__STUDY MATERIAL__.

@[simp] theorem and_0xFFFF (w : OpWord) : w &&& 0xFFFF#16 = packOp (opGrp w) (opF1 w) (opF2 w) (opF3 w) :=
  (and_packOp w 0xF 0xF 0xF 0xF).trans (by simp)

@[simp] theorem and_0xFF0F (w : OpWord) : w &&& 0xFF0F#16 = packOp (opGrp w) 0#4 (opF2 w) (opF3 w) :=
  (and_packOp w 0xF 0 0xF 0xF).trans (by simp)

@[simp] theorem and_0x0FFF (w : OpWord) : w &&& 0x0FFF#16 = packOp (opGrp w) (opF1 w) (opF2 w) 0#4 :=
  (and_packOp w 0xF 0xF 0xF 0).trans (by simp)

@[simp] theorem and_0x00FF (w : OpWord) : w &&& 0x00FF#16 = packOp (opGrp w) (opF1 w) 0#4 0#4 :=
  (and_packOp w 0xF 0xF 0 0).trans (by simp)

@[simp] theorem and_0x000F (w : OpWord) : w &&& 0x000F#16 = packOp (opGrp w) 0#4 0#4 0#4 :=
  (and_packOp w 0xF 0 0 0).trans (by simp)

/-! The interrupt number of INT is the only operand that two fields share. -/

@[simp] theorem extractLsb'_low_append (hi lo : BitVec 4) : (hi ++ lo).extractLsb' 0 4 = lo :=
  BitVec.extractLsb'_append_eq_right

@[simp] theorem extractLsb'_high_append (hi lo : BitVec 4) : (hi ++ lo).extractLsb' 4 4 = hi :=
  BitVec.extractLsb'_append_eq_left

@[simp] theorem append_extractLsb' (v : BitVec 8) : v.extractLsb' 4 4 ++ v.extractLsb' 0 4 = v := by
  rw [BitVec.extractLsb'_append_extractLsb'_eq_extractLsb' (by rfl)]
  simp

/-! ### The decoder and the encoder on opcode words (30_encoding.md R104 to R110) -/

/-- `w` is the opcode word of `i`, up to the bits that `i` ignores. -/
def Instr.SelectedBy (i : Instr) (w : OpWord) : Prop := w &&& ~~~i.ignoredBits = encodeWord i

/-- The encoder writes the ignored bits as 0. -/
theorem selectedBy_encodeWord (i : Instr) : i.SelectedBy (encodeWord i) := by
  cases i <;> simp only [Instr.SelectedBy, Instr.ignoredBits, encodeWord] <;> simp

/-- The fields of a word that selects an instruction lead the decoder to it, its literal not yet fetched. -/
theorem decodeWord_of_selectedBy {w : OpWord} {i : Instr} (h : i.SelectedBy w) :
    decodeWord w = .ok (i.withLiteral 0#32) := by
  cases i
  all_goals
    simp only [Instr.SelectedBy, Instr.ignoredBits, encodeWord] at h
    simp only [BitVec.reduceNot, and_0xFFFF, and_0xFF0F, and_0x0FFF, and_0x00FF, packOp_inj,
      BitVec.ofNat_eq_ofNat] at h
    simp [decodeWord, decodeT0, decodeT2, decodeT3, decodeT4, Instr.withLiteral, h]

/-- Each leaf of the dispatch tree answers an instruction that the word selects. The first split is on `grp`, the second on `f1`
in the groups that have a table; `cases h` drops the unknown keys. -/
theorem selectedBy_of_decodeWord {w : OpWord} {i : Instr} (h : decodeWord w = .ok i) :
    i.withLiteral 0#32 = i ∧ i.SelectedBy w := by
  unfold decodeWord decodeT0 decodeT2 decodeT3 decodeT4 at h
  split at h
  any_goals split at h
  all_goals cases h
  all_goals
    refine ⟨rfl, ?_⟩
    simp only [Instr.SelectedBy, Instr.ignoredBits, encodeWord]
    simp [*]

theorem decodeWord_encodeWord (i : Instr) : decodeWord (encodeWord i) = .ok (i.withLiteral 0#32) :=
  decodeWord_of_selectedBy (selectedBy_encodeWord i)

/-! ### The decoder on encoded bytes (30_encoding.md R100) -/

theorem decode_short {w : OpWord} {j : Instr} (hw : decodeWord w = .ok j) (hl : j.hasLiteral = false) (rest : List Byte) :
    decode (leBytes 2 w.toNat ++ rest) = .ok (j, rest) := by
  rw [← leOpWord_leBytes w] at hw
  simp only [leBytes] at hw
  simp only [leBytes, List.cons_append, List.nil_append, decode, hw, hl, Bool.false_eq_true, if_false]

theorem decode_long {w : OpWord} {j : Instr} (hw : decodeWord w = .ok j) (hl : j.hasLiteral = true) (lit : Word)
    (rest : List Byte) :
    decode (leBytes 2 w.toNat ++ (leBytes 4 lit.toNat ++ rest)) = .ok (j.withLiteral lit, rest) := by
  rw [← leOpWord_leBytes w] at hw
  have literal := leWord_leBytes lit
  simp only [leBytes] at hw literal
  simp only [leBytes, List.cons_append, List.nil_append, decode, hw, hl, literal, if_true]

theorem Instr.withLiteral_withLiteral (i : Instr) (l l' : Word) : (i.withLiteral l).withLiteral l' = i.withLiteral l' := by
  cases i <;> rfl

theorem Instr.of_literal?_none {i : Instr} (h : i.literal? = none) : i.hasLiteral = false ∧ ∀ l, i.withLiteral l = i := by
  cases i <;> cases h <;> exact ⟨rfl, fun _ => rfl⟩

theorem Instr.of_literal?_some {i : Instr} {lit : Word} (h : i.literal? = some lit) :
    i.hasLiteral = true ∧ i.withLiteral lit = i := by
  cases i <;> cases h <;> exact ⟨rfl, rfl⟩

/-- Settles O1: the opcode word decodes to the instruction without its literal, and the literal, if any, follows it. -/
theorem decodeOfEncode : Obligations.DecodeOfEncode := by
  intro i rest
  have word := decodeWord_encodeWord i
  cases hlit : i.literal? with
  | none =>
    obtain ⟨short, same⟩ := Instr.of_literal?_none hlit
    rw [same] at word
    simpa [encode, hlit] using decode_short word short rest
  | some lit =>
    obtain ⟨long, same⟩ := Instr.of_literal?_some hlit
    have bytes := decode_long word (by simpa using long) lit rest
    rw [Instr.withLiteral_withLiteral, same] at bytes
    simpa [encode, hlit] using bytes

/-- Settles O5: the encoder's bytes are computed, and O1 reads them back. -/
theorem workedEncodings : Obligations.WorkedEncodings := by
  intro p hp
  have written : encode p.1 = p.2 := by
    revert p
    decide
  have read := decodeOfEncode p.1 []
  rw [List.append_nil, written] at read
  exact ⟨written, read⟩

/-- Settles O3: what the decoder answers rests on the bits outside the ignored ones alone. -/
theorem ignoredBitsDoNotMatter : Obligations.IgnoredBitsDoNotMatter := by
  intro w i h
  obtain ⟨noLiteral, selected⟩ := selectedBy_of_decodeWord h
  refine ⟨selected.symm, fun v hv => ?_⟩
  rw [decodeWord_of_selectedBy (hv.trans selected), noLiteral]

/-! ### The opcode map (30_encoding.md R110) -/

/-- The bits by which the decoder selects an instruction: `grp`, and `f1` too in a group that has a table of its own
(30_encoding.md R104, R105, R106). -/
def Instr.keyMask : Instr → OpWord
  | .inc .. | .load .. | .pop _ | .call .. | .mov _ _ | .dec .. | .loadl .. | .store .. | .push _ => 0x000F#16
  | _ => 0x00FF#16

/-- The row of the opcode map for an instruction. -/
def Instr.row (i : Instr) : OpcodeRow := ⟨i.mnemonic, encodeWord i &&& i.keyMask, i.keyMask, i.length⟩

/-- The constructors stand in the order of the map. -/
theorem Instr.row_mem (i : Instr) : i.row ∈ opcodeRows := by
  refine List.mem_of_getElem? (i := i.ctorIdx) ?_
  cases i <;> simp only [Instr.row, Instr.keyMask, encodeWord, and_0x000F, and_0x00FF, opGrp_packOp, opF1_packOp] <;> rfl

theorem mnemonics_nodup : (opcodeRows.map OpcodeRow.mnemonic).Nodup := by decide

theorem Instr.row_eq_of_mnemonic {i : Instr} {row : OpcodeRow} (hrow : row ∈ opcodeRows) (h : i.mnemonic = row.mnemonic) :
    i.row = row :=
  List.inj_on_of_nodup_map mnemonics_nodup i.row_mem hrow h

/-- The map has no row without an instruction: its match is an opcode word of one. -/
theorem exists_row_eq {row : OpcodeRow} (h : row ∈ opcodeRows) : ∃ i : Instr, i.row = row := by
  have decoded : ∀ row ∈ opcodeRows, (decodeWord row.pattern).toOption.map Instr.row = some row := by decide
  obtain ⟨i, -, hi⟩ := Option.map_eq_some_iff.mp (decoded row h)
  exact ⟨i, hi⟩

theorem Instr.used_and_keyMask (i : Instr) : ~~~i.ignoredBits &&& i.keyMask = i.keyMask := by
  cases i <;> simp only [Instr.ignoredBits, Instr.keyMask] <;> rfl

theorem keyMask_eq_of_selectedBy {w : OpWord} {i : Instr} (h : i.SelectedBy w) :
    w &&& i.keyMask = encodeWord i &&& i.keyMask := by
  rw [← h, BitVec.and_assoc, i.used_and_keyMask]

/-- The key of an instruction leads the decoder to an instruction of the same name, whatever the fields hold. -/
theorem decodeWord_of_keyMask_eq {w : OpWord} {j : Instr} (h : w &&& j.keyMask = encodeWord j &&& j.keyMask) :
    ∃ i, decodeWord w = .ok i ∧ i.mnemonic = j.mnemonic ∧ i.length = j.length := by
  cases j
  all_goals
    simp only [Instr.keyMask, encodeWord, and_0x000F, and_0x00FF, opGrp_packOp, opF1_packOp, packOp_inj, and_true,
      BitVec.ofNat_eq_ofNat] at h
    simp [decodeWord, decodeT0, decodeT2, decodeT3, decodeT4, Instr.mnemonic, Instr.length, Instr.hasLiteral, h]

/-- Settles O2: a word matches the row of the instruction it decodes to, and no other row has that mnemonic. -/
theorem decodeFollowsOpcodeMap : Obligations.DecodeFollowsOpcodeMap := by
  intro w row hrow
  constructor
  · intro hmatch
    obtain ⟨j, rfl⟩ := exists_row_eq hrow
    exact decodeWord_of_keyMask_eq hmatch
  · rintro ⟨i, hi, hmnemonic, -⟩
    obtain rfl := Instr.row_eq_of_mnemonic hrow hmnemonic
    exact keyMask_eq_of_selectedBy (selectedBy_of_decodeWord hi).2

/-! ### The words that select nothing (30_encoding.md R108) -/

theorem decodeT0_error_iff (w : OpWord) : (∃ e, decodeT0 w = .error e) ↔ opF1 w = 0xE ∨ opF1 w = 0xF := by
  unfold decodeT0
  split <;> simp [*]
  simp only [imp_false] at *
  bv_omega

/-- The shape that the tables T2, T3 and T4 share (30_encoding.md R106). -/
def arithTable (w : OpWord) (cmp : Reg → Reg → Instr) (add sub mul div mod : Reg → Instr) : Except DecodeReject Instr :=
  match opF1 w with
  | 0x0#4 => .ok (cmp (.ofField (opF2 w)) (.ofField (opF3 w)))
  | 0x1#4 => .ok (add (.ofField (opF2 w)))
  | 0x2#4 => .ok (sub (.ofField (opF2 w)))
  | 0x3#4 => .ok (mul (.ofField (opF2 w)))
  | 0x4#4 => .ok (div (.ofField (opF2 w)))
  | 0x5#4 => .ok (mod (.ofField (opF2 w)))
  | _ => .error (.unknownKey w)

theorem decodeT2_eq (w : OpWord) : decodeT2 w = arithTable w .cmpi .addi .subi .muli .divi .modi := rfl

theorem decodeT3_eq (w : OpWord) : decodeT3 w = arithTable w .cmpu .addu .subu .mulu .divu .modu := rfl

theorem decodeT4_eq (w : OpWord) : decodeT4 w = arithTable w .cmpf .addf .subf .mulf .divf .modf := rfl

theorem arithTable_error_iff (w : OpWord) (cmp : Reg → Reg → Instr) (add sub mul div mod : Reg → Instr) :
    (∃ e, arithTable w cmp add sub mul div mod = .error e) ↔ 6 ≤ (opF1 w).toNat := by
  unfold arithTable
  split <;> simp [*]
  simp only [imp_false] at *
  bv_omega

/-- Settles O4: the root rejects three groups, and each of the four tables rejects the keys it does not list. -/
theorem unknownWords : Obligations.UnknownWords := by
  intro w
  unfold decodeWord
  split <;> simp [*, decodeT0_error_iff, decodeT2_eq, decodeT3_eq, decodeT4_eq, arithTable_error_iff]
  simp only [imp_false] at *
  bv_omega

end Sys2Proof

namespace Sys2Proof.Machine

/-! ### The operand value and a false condition (30_encoding.md R120 to R122) -/

theorem State.operandV_ins (s : State) (lit : Word) : s.operandV lit .ins = lit := by simp [State.operandV]

theorem State.operandV_ne (s : State) (lit : Word) {ro : Reg} (h : ro ≠ .ins) : s.operandV lit ro = lit + s.get ro := by
  simp [State.operandV, h]

/-- Settles O35: INS is the zero sentinel of the offset, and each conditional instruction is a `whenCond`. -/
theorem operandValueAndFalseCondition : Obligations.OperandValueAndFalseCondition := by
  intro s rd ro cc lit
  refine ⟨s.operandV_ins lit, s.operandV_ne lit, fun h => ?_⟩
  have skip (k : State → State) : (.next (s.whenCond cc k) : Host.Outcome State Fault Refusal) = .next s :=
    congrArg _ (State.whenCond_false h k)
  exact ⟨skip _, skip _, skip _, skip _, skip _, skip _⟩

end Sys2Proof.Machine

namespace Sys2Proof

/-! ### Opcode words as the spec writes them (30_encoding.md R110 to R119) -/

/-- An opcode word is its key, with the operand fields at bits 11:8 and 15:12. -/
theorem packOp_eq_or (g f1 f2 f3 : BitVec 4) :
    packOp g f1 f2 f3 = packOp g f1 0 0 ||| (f2.setWidth 16 <<< 8) ||| (f3.setWidth 16 <<< 12) := by
  refine BitVec.eq_of_getLsbD_eq fun i hi => ?_
  simp only [BitVec.getLsbD_or, BitVec.getLsbD_shiftLeft, BitVec.getLsbD_setWidth, getLsbD_packOp]
  grind

theorem wordOf_of_encodeWord {i : Instr} {w : OpWord} (h : encodeWord i = w) : WordOf i w :=
  ⟨h, h ▸ decodeWord_encodeWord i⟩

/-- The opcode word of an instruction with the key `g`, `f1` and two register operands. -/
theorem wordOf_two_regs {i : Instr} {ra rb : Reg} (g f1 : BitVec 4) (h : encodeWord i = packOp g f1 ra.field rb.field) :
    WordOf i (packOp g f1 0 0 ||| (ra.field.setWidth 16 <<< 8) ||| (rb.field.setWidth 16 <<< 12)) :=
  wordOf_of_encodeWord (h.trans (packOp_eq_or ..))

/-- The opcode word of an instruction with the key `g`, `f1` and one register operand. -/
theorem wordOf_one_reg {i : Instr} {ra : Reg} (g f1 : BitVec 4) (h : encodeWord i = packOp g f1 ra.field 0) :
    WordOf i (packOp g f1 0 0 ||| (ra.field.setWidth 16 <<< 8)) :=
  wordOf_of_encodeWord (by simpa using h.trans (packOp_eq_or ..))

__WHAT NEEDS TO BE DONE__. Which of the lines in the material above contain "skip"? Copy each one out.

__WRITTEN SOLUTION__.
  have skip (k : State → State) : (.next (s.whenCond cc k) : Host.Outcome State Fault Refusal) = .next s :=
  exact ⟨skip _, skip _, skip _, skip _, skip _, skip _⟩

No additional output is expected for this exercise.